Anthracycline cardiotoxicity is dose-related, with risk rising at higher cumulative exposure, while the cardiotoxicity of targeted therapies varies by agent and pathway (Vejpongsa & Yeh, 2013; Moslehi, 2016). Drug-induced QT prolongation is an important cause of acquired long QT syndrome and a leading reason for restricting or withdrawing drugs; the magnitude of risk depends on the drug, dose, and host factors (Witchel, 2011).

History

Anthracycline cardiomyopathy was recognised soon after these drugs entered cancer therapy and became a model for dose-dependent structural cardiotoxicity, later refined by the identification of topoisomerase IIβ as a mediator (Zhang et al., 2012). Separately, high-profile arrhythmias from non-cardiac drugs that block the hERG channel drove the field of cardiac safety pharmacology and regulatory attention to QT prolongation (Witchel, 2011).
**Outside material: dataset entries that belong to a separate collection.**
-- ==== Sys2Proof/Machine/Ops.lean ====
section
/-! DEFINITION. The records by number, the notice queue, the host's request and reply protocol, the copy store's
blocks, and the updates every chapter shares. -/

namespace Sys2Proof.Machine

/-! ### Records by number -/

/-- Story record `n`; a number no story could have reads as a FREE record. -/
def State.story (s : State) : Nat → Story
  | 0 => Story.freed
  | k + 1 => (s.stories[k]?).getD Story.freed

/-- Story record `n` replaced; a number no story could have changes nothing. -/
def State.setStory (s : State) (n : Nat) (r : Story) : State :=
  { s with stories := match n with
      | 0 => s.stories
      | k + 1 => s.stories.setIfInBounds k r }

/-- Story record `n` changed by `f`. -/
def State.updStory (s : State) (n : Nat) (f : Story → Story) : State := s.setStory n (f (s.story n))

/-- Desk record `d` (R20). -/
def State.desk (s : State) (d : Nat) : Desk := (s.desks[d]?).getD { basket := [], spikes := [], urgent := 0 }

/-- Desk record `d` changed by `f`. -/
def State.updDesk (s : State) (d : Nat) (f : Desk → Desk) : State :=
  { s with desks := s.desks.setIfInBounds d (f (s.desk d)) }

/-- Line context `n` (R60). -/
def State.line (s : State) (n : Nat) : Line := (s.lines[n]?).getD Line.reset

/-- Line context `n` changed by `f`. -/
def State.updLine (s : State) (n : Nat) (f : Line → Line) : State :=
  { s with lines := s.lines.setIfInBounds n (f (s.line n)) }

/-- Every line context changed by `f`, which is given the line's number. -/
def State.mapLines (s : State) (f : Nat → Line → Line) : State := { s with lines := s.lines.mapIdx f }

/-- Page record `g` (R126); an id no page has reads as a CLOSED page. -/
def State.page (s : State) : Nat → Page
  | 0 => Page.shut
  | k + 1 => (s.pages[k]?).getD Page.shut

/-- Page record `g` replaced. -/
def State.setPage (s : State) (g : Nat) (p : Page) : State :=
  { s with pages := match g with
      | 0 => s.pages
      | k + 1 => s.pages.setIfInBounds k p }

/-- Page record `g` changed by `f`. -/
def State.updPage (s : State) (g : Nat) (f : Page → Page) : State := s.setPage g (f (s.page g))

/-- Slot `k` of a page, 1 to 16; `none` is undefined (R128). -/
def Page.slot (p : Page) : Nat → Option Slot
  | 0 => none
  | k + 1 => (p.slots[k]?).getD none

/-- Slot `k` of a page replaced. -/
def Page.setSlot (p : Page) (k : Nat) (v : Option Slot) : Page :=
  { p with slots := match k with
      | 0 => p.slots
      | j + 1 => p.slots.setIfInBounds j v }

/-- Setter port `p` (R151). -/
def State.port (s : State) : Port → SetterPort
  | .a => s.output.portA
  | .b => s.output.portB

/-- Setter port `p` replaced. -/
def State.setPort (s : State) (p : Port) (v : SetterPort) : State :=
  { s with output :=
      { s.output with
        portA := match p with
          | .a => v
          | .b => s.output.portA
        portB := match p with
          | .a => s.output.portB
          | .b => v } }

/-- Setter port `p` changed by `f`. -/
def State.updPort (s : State) (p : Port) (f : SetterPort → SetterPort) : State := s.setPort p (f (s.port p))

/-- The other port. -/
def otherPort : Port → Port
  | .a => .b
  | .b => .a

/-- Style `n` of the style table (R102). -/
def State.style (s : State) (n : Nat) : Style := (s.fit.styles[n]?).getD Style.reset

/-- The output queue replaced. -/
def State.setQueue (s : State) (q : List Job) : State := { s with output := { s.output with queue := q } }

/-- The fit queue replaced. -/
def State.setFitQueue (s : State) (q : List Nat) : State := { s with fit := { s.fit with queue := q } }

/-! ### The notice queue (R184, R185) -/

/-- Two notices of the same kind and object (R184). -/
def Notice.same : Notice → Notice → Bool
  | .signon l _, .signon l' _ => l == l'
  | .line l _ _, .line l' _ _ => l == l'
  | .orphan n _ _, .orphan n' _ _ => n == n'
  | .arrival d _, .arrival d' _ => d == d'
  | .fit g _, .fit g' _ => g == g'
  | .release g _, .release g' _ => g == g'
  | .set g _, .set g' _ => g == g'
  | .output p _, .output p' _ => p == p'
  | .edition _ _ _, .edition _ _ _ => true
  | .store _, .store _ => true
  | _, _ => false

/-- A notice raised: it replaces the detail of a waiting entry of its kind and object, or joins the tail, or, with the
queue full, is dropped and sets the notices-lost flag (R184, R185). -/
def Channel.raise (c : Channel) (n : Notice) : Channel :=
  if c.notices.any (fun m => m.same n) then
    { c with notices := c.notices.map fun m => if m.same n then n else m }
  else if c.notices.length < Config.notices then
    { c with notices := c.notices ++ [n] }
  else
    { c with noticesLost := true }

/-- A notice raised anywhere in the part (R184). -/
def State.raise (s : State) (n : Notice) : State := { s with channel := s.channel.raise n }

/-! ### Host requests and replies (R180 to R182) -/

/-- The oldest unanswered request of the intake, the one that is dispatched (R180). -/
def Channel.oldest (c : Channel) : Option Instr := (c.intake.find? fun r => !r.answered).map fun r => r.cmd

/-- The BUSY replies of R181 that wait on the reply path. -/
def Channel.busyCount (c : Channel) : Nat := c.replies.countP fun r => r.overflow

/-- The reply path with one reply more at its tail (R182). -/
def Channel.pushReply (c : Channel) (r : Reply) : Channel := { c with replies := c.replies ++ [r] }

/-- A valid request completes at the receiver (R180, R181): it joins the intake's tail; or, with four requests there,
is answered BUSY; or, with four BUSY replies waiting too, is discarded and sets the link error latch. -/
def Channel.enqueue (c : Channel) (i : Instr) : Channel :=
  if c.intake.length < Config.intake then
    { c with intake := c.intake ++ [{ cmd := i, answered := false }] }
  else if c.busyCount < Config.intake then
    c.pushReply { tag := i.tag, kind := i.kind, status := .busy, details := [], overflow := true }
  else
    { c with linkError := true }

/-- The first unanswered request marked answered (R180). -/
def markAnswered : List Request → List Request
  | [] => []
  | r :: rs => if r.answered then r :: markAnswered rs else { r with answered := true } :: rs

/-- The oldest unanswered request answered: its reply joins the tail of the reply path (R180, R182). -/
def Channel.answer (c : Channel) (i : Instr) (status : Status) (details : List Byte) : Channel :=
  { c with
    intake := markAnswered c.intake
    replies := c.replies ++ [{ tag := i.tag, kind := i.kind, status := status, details := details, overflow := false }] }

/-- The intake as a host request finds it. From the taking of a RESTART until it takes effect every request is
discarded (R188). A request that is not the oldest unanswered one of the intake arrives (R180, R181; assumption 1). -/
def State.offer (s : State) (i : Instr) : State :=
  if s.channel.restarting then s
  else if s.channel.oldest = some i then s
  else { s with channel := s.channel.enqueue i }

/-- Whether the request is the one its owning block takes now: dispatched, and no RESTART before it (R180, R188). -/
def State.takes (s : State) (i : Instr) : Bool :=
  !s.channel.restarting && (s.offer i).channel.oldest == some i

/-- What a request comes to: its status, the details its rule names, and the records after it. -/
abbrev Verdict := Status × List Byte × State

/-- A refusal: a status and no details, and no effect (R182). -/
def refuse (s : State) (status : Status) : Verdict := (status, [], s)

/-- The request taken by its owning block, whose rule is `act`, and its reply put on the reply path (R180, R182). A
request that is not dispatched only waits in the intake, is answered BUSY, or is discarded. -/
def State.serveHost (s : State) (i : Instr) (act : State → Verdict) : State :=
  if s.takes i then
    let v := act (s.offer i)
    { v.2.2 with channel := v.2.2.channel.answer i v.1 v.2.1 }
  else s.offer i

/-- A host request as a step. -/
def hostStep (i : Instr) (act : State → Verdict) (s : State) : Host.Outcome State Fault Refusal :=
  .next (s.serveHost i act)

/-! ### Stored text and blocks (R4 to R7) -/

/-- The stored length of copy lines: each line's length plus 1 (R4). -/
def storedLength (ls : List CopyLine) : Nat := linesBytes ls

/-- The block count of a stored length: divided by 256 and rounded up (R5). -/
def blocksFor (stored : Nat) : Nat := (stored + (Config.blockSize - 1)) / Config.blockSize

/-- The free-block count (R5). -/
def Store.free (st : Store) : Nat := (Config.blocks - st.fresh) + st.returned.length

/-- `k` blocks taken from the pool: those returned before, then those never used (assumption 6). -/
def Store.take (st : Store) (k : Nat) : List Nat × Store :=
  let m := k - st.returned.length
  (st.returned.take k ++ (List.range m).map (st.fresh + ·),
    { st with fresh := st.fresh + m, returned := st.returned.drop k })

/-- Blocks returned to the pool. -/
def Store.giveBack (st : Store) (bs : List Nat) : Store := { st with returned := st.returned ++ bs }

/-- A chain brought to `need` blocks: blocks joined at its end, or taken off it (R5). -/
def Store.rechain (st : Store) (chain : List Nat) (need : Nat) : List Nat × Store :=
  if chain.length ≤ need then
    let t := st.take (need - chain.length)
    (chain ++ t.1, t.2)
  else
    (chain.take need, st.giveBack (chain.drop need))

/-- The store-low latch after a text change: below 256 free blocks with the latch clear it is set and the STORE notice
raised; at 512 or more it clears (R7). -/
def State.storeLatch (s : State) : State :=
  if s.store.free < Config.storeLow ∧ s.store.low = false then
    State.raise { s with store := { s.store with low := true } } (.store s.store.free)
  else if Config.storeOk ≤ s.store.free then { s with store := { s.store with low := false } }
  else s

/-- The store-low latch after a PURGE, which only clears it (R7). -/
def State.storeRelief (s : State) : State :=
  if Config.storeOk ≤ s.store.free then { s with store := { s.store with low := false } } else s

/-- Why a text change is refused: TOO LONG, then STORE FULL (R6). -/
def State.textRefusal (s : State) (n : Nat) (text : List CopyLine) : Option Status :=
  if Config.maxLines < text.length ∨ Config.maxStored < storedLength text then some .tooLong
  else if (s.story n).chain.length + s.store.free < blocksFor (storedLength text) then some .storeFull
  else none

/-- The lines replaced, the blocks moved, a new base style in force, and the edit count one higher, wrapping (R3, R6). -/
def State.writeText (s : State) (n : Nat) (text : List CopyLine) (style : Option Nat) : State :=
  let moved := s.store.rechain (s.story n).chain (blocksFor (storedLength text))
  State.updStory { s with store := moved.2 } n fun r =>
    { r with text := text, chain := moved.1, style := style.getD r.style, editCount := (r.editCount + 1) % 65536 }

/-! ### Pages and their stories -/

/-- The stories on a page in the order of their first slot, lowest slot first: the occupants in position 1 (R143,
R148). -/
def Page.stories (p : Page) : List Nat :=
  p.slots.toList.filterMap fun v =>
    match v with
    | some sl =>
      match sl.occupant with
      | some (n, 1) => some n
      | _ => none
    | none => none

/-- A page past MAKEUP is frozen (R127). -/
def PageState.frozen : PageState → Bool
  | .releasing => true
  | .queued => true
  | .setting => true
  | .set => true
  | .closed => false
  | .makeup => false

/-- The page a story's run names is frozen, whatever the story's own stage (R12, R45). -/
def State.onFrozenPage (s : State) (n : Nat) : Bool :=
  match (s.story n).run with
  | some r => (s.page r.page).state.frozen
  | none => false

/-- A page stands in RELEASING, QUEUED or SETTING, which freezes the style, width and translation tables (R104, R146). -/
def State.tablesFrozen (s : State) : Bool :=
  s.pages.toList.any fun p => p.state == .releasing || p.state == .queued || p.state == .setting

end Sys2Proof.Machine
end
The growth of targeted cancer therapies subsequently expanded the scope of cardio-oncology (Moslehi, 2016).

Debates

Can anticancer efficacy be separated from anthracycline cardiotoxicity?
Because topoisomerase IIβ in cardiomyocytes appears central to anthracycline cardiac injury while topoisomerase IIα is implicated in the antitumour effect, whether the two can be pharmacologically separated to preserve efficacy while reducing cardiotoxicity is an active question.

Key figures

  • Edward T. H. Yeh
  • Javid J. Moslehi
  • Harry J. Witchel

Related topics

Seminal works

  • zhang2012
  • witchel2011

Frequently asked questions

What are the two main types of drug-induced cardiotoxicity?
One type is structural injury to the heart muscle, which can weaken the heart, as seen with anthracycline chemotherapy. The other is electrophysiological toxicity, in which drugs disturb the heart's electrical activity, for example by prolonging the QT interval and raising the risk of dangerous arrhythmias.
Why do many drugs need to be tested for QT prolongation?
A wide range of drugs can block the hERG potassium channel that controls cardiac repolarisation. Blocking it prolongs the QT interval, which can trigger a serious arrhythmia, so cardiac electrical safety is routinely evaluated during drug development.